For C. S. Peirce, truth is what would be uncovered in the ideal limit
of endless scientific inquiry.  Moore, Russell, Ayer, Quine, and
others have given numerous reasons to believe this is unacceptable as
an account of truth.  But many of these criticisms rest on a failure
to distinguish (a) what it _means_ to say, (b) how to _know_, and (c)

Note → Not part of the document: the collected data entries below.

-- ==== Sys2Proof/Machine/Operands.lean ====
section
/-! DEFINITION. Every operand form (spec/30_encoding.md R102, R103), the profiles (R180), `bcd` (R15), the fields of the
three records (spec/20_memory.md R83 to R85) and the arithmetic of the scheduler (R224, R233, R234, R241). -/

namespace Sys2Proof.Machine

/-! ## Operand assembly -/

/-- `dev = DEV[6:0]` (R103). -/
def State.opDev (s : State) : DevAddr := s.ops.dev.setWidth 7

/-- `aw = 2 if DEV[7] = 1 else 1` (R103). -/
def State.opAw (s : State) : BitVec 2 := if s.ops.dev.getLsbD 7 then 2 else 1

/-- `CLOCK_AW` (R9, R180). -/
def clockAw : BitVec 2 := 1

/-- `MEM_AW` (R9, R180). -/
def State.memAw (s : State) : BitVec 2 := if s.cfg.memAw2 then 2 else 1

/-- The device offset of record slot `i`, `10 * i` in 17 bits (R103, R208). After the range check it is at most 65520, so
the 16 bits of `XOFF` hold it. -/
def recOffset (i : Half) : Half := (i.setWidth 17 * 10#17).setWidth 16

/-! ## Records -/

/-- `bcd(b) = 10 * b[7:4] + b[3:0]`, over all eight bits (R15). -/
def bcd (b : Byte) : Byte := 10 * (b >>> 4) + (b &&& 0x0F)

/-- The time record in `DBUF[0..6]`, decoded (R83, R185). -/
def State.decodedTime (s : State) : DateTime :=
  { sec := bcd (s.dbufGet 0), min := bcd (s.dbufGet 1), hour := bcd (s.dbufGet 2), wday := bcd (s.dbufGet 3),
    day := bcd (s.dbufGet 4), mon := bcd (s.dbufGet 5), year := bcd (s.dbufGet 6) }

/-- The hardware-info record in `DBUF[0..7]`; the memory size is little-endian (R85, R79, R187). -/
def State.hwRecord (s : State) : HwInfo :=
  { ver := s.dbufGet 0, mtype := s.dbufGet 1,
    memSize := s.dbufGet 5 ++ s.dbufGet 4 ++ s.dbufGet 3 ++ s.dbufGet 2,
    magic0 := s.dbufGet 6, magic1 := s.dbufGet 7 }

/-- `floor(min(MEMSIZE, 2^(8*MEM_AW)) / REC_SIZE)` (R187, R188). -/
def capacityOf (memAw2 : Bool) (memSize : BitVec 32) : Half :=
  BitVec.ofNat 16 (min memSize.toNat (if memAw2 then 65536 else 256) / 10)

/-- The record in `DBUF[0..9]` is valid: byte 0 is not 0x00 (R84, R206). -/
def State.recValid (s : State) : Bool := !(s.dbufGet 0 == 0)

/-- `rm = DBUF[7]*60 + DBUF[8]`, exact in 14 bits (R233, R241). -/
def State.recMinute (s : State) : BitVec 14 :=
  (s.dbufGet 7).setWidth 14 * 60#14 + (s.dbufGet 8).setWidth 14

/-- `WFROM ≤ rm` and `rm < WTO` (R233). -/
def State.inWindow (s : State) : Bool :=
  decide (s.seq.wfrom.setWidth 14 ≤ s.recMinute) && decide (s.recMinute < s.seq.wto.setWidth 14)

/-- The weekday test: irrelevant, or the current weekday (R234). -/
def State.wdayOk (s : State) : Bool := s.dbufGet 6 == 0 || s.dbufGet 6 == s.dt.wday

/-- The date test: all three bytes 0, or the current date (R234). -/
def State.dateOk (s : State) : Bool :=
  (s.dbufGet 3 == 0 && s.dbufGet 4 == 0 && s.dbufGet 5 == 0) ||
    (s.dbufGet 3 == s.dt.day && s.dbufGet 4 == s.dt.mon && s.dbufGet 5 == s.dt.year)

/-- `fires` of R234. -/
def State.fires (s : State) : Bool := s.wdayOk && s.dateOk

/-- `DT_HOUR > 23` or `DT_MIN > 59` (R223). -/
def DateTime.bad (d : DateTime) : Bool := decide (23 < d.hour) || decide (59 < d.min)

/-- `CUR = DT_HOUR * 60 + DT_MIN`, 11 bits (R224). -/
def DateTime.minuteOfDay (d : DateTime) : Minute := d.hour.setWidth 11 * 60#11 + d.min.setWidth 11

/-- The cursor's next place: `0 if NEXTIDX + 1 = CAPACITY else NEXTIDX + 1` (R236). -/
def nextAfter (capacity nextIdx : Half) : Half := if nextIdx + 1 = capacity then 0 else nextIdx + 1

end Sys2Proof.Machine
end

how one might come to _believe_, that a statement is true.  Many of
the complaints revolve around questioning the feasibility of the
notion of endless scientific inquiry.  There is also an apparent
incoherence in Peirce's saying that a statement is true if it is in
concordance with the ideal limit of endless investigation and yet, in
the very same breath, saying that an essential ingredient in this
concordance is some sort of confessed inaccuracy and one-sidedness --
as if to say that a statement isn't true unless it confesses not to
be?  Well, that isn't what Peirce was saying, and Thayer's article
helps to straighten all this out.

Peirce's view of truth is relevant to a number of topics in situation
theory.  If time permits, we might discuss various notions of
partiality, persistence and nonpersistence, and the distinction
between saturated and unsaturated infons.  The last half-dozen pages
of John Perry's "From Worlds to Situations" will be included with
the reading.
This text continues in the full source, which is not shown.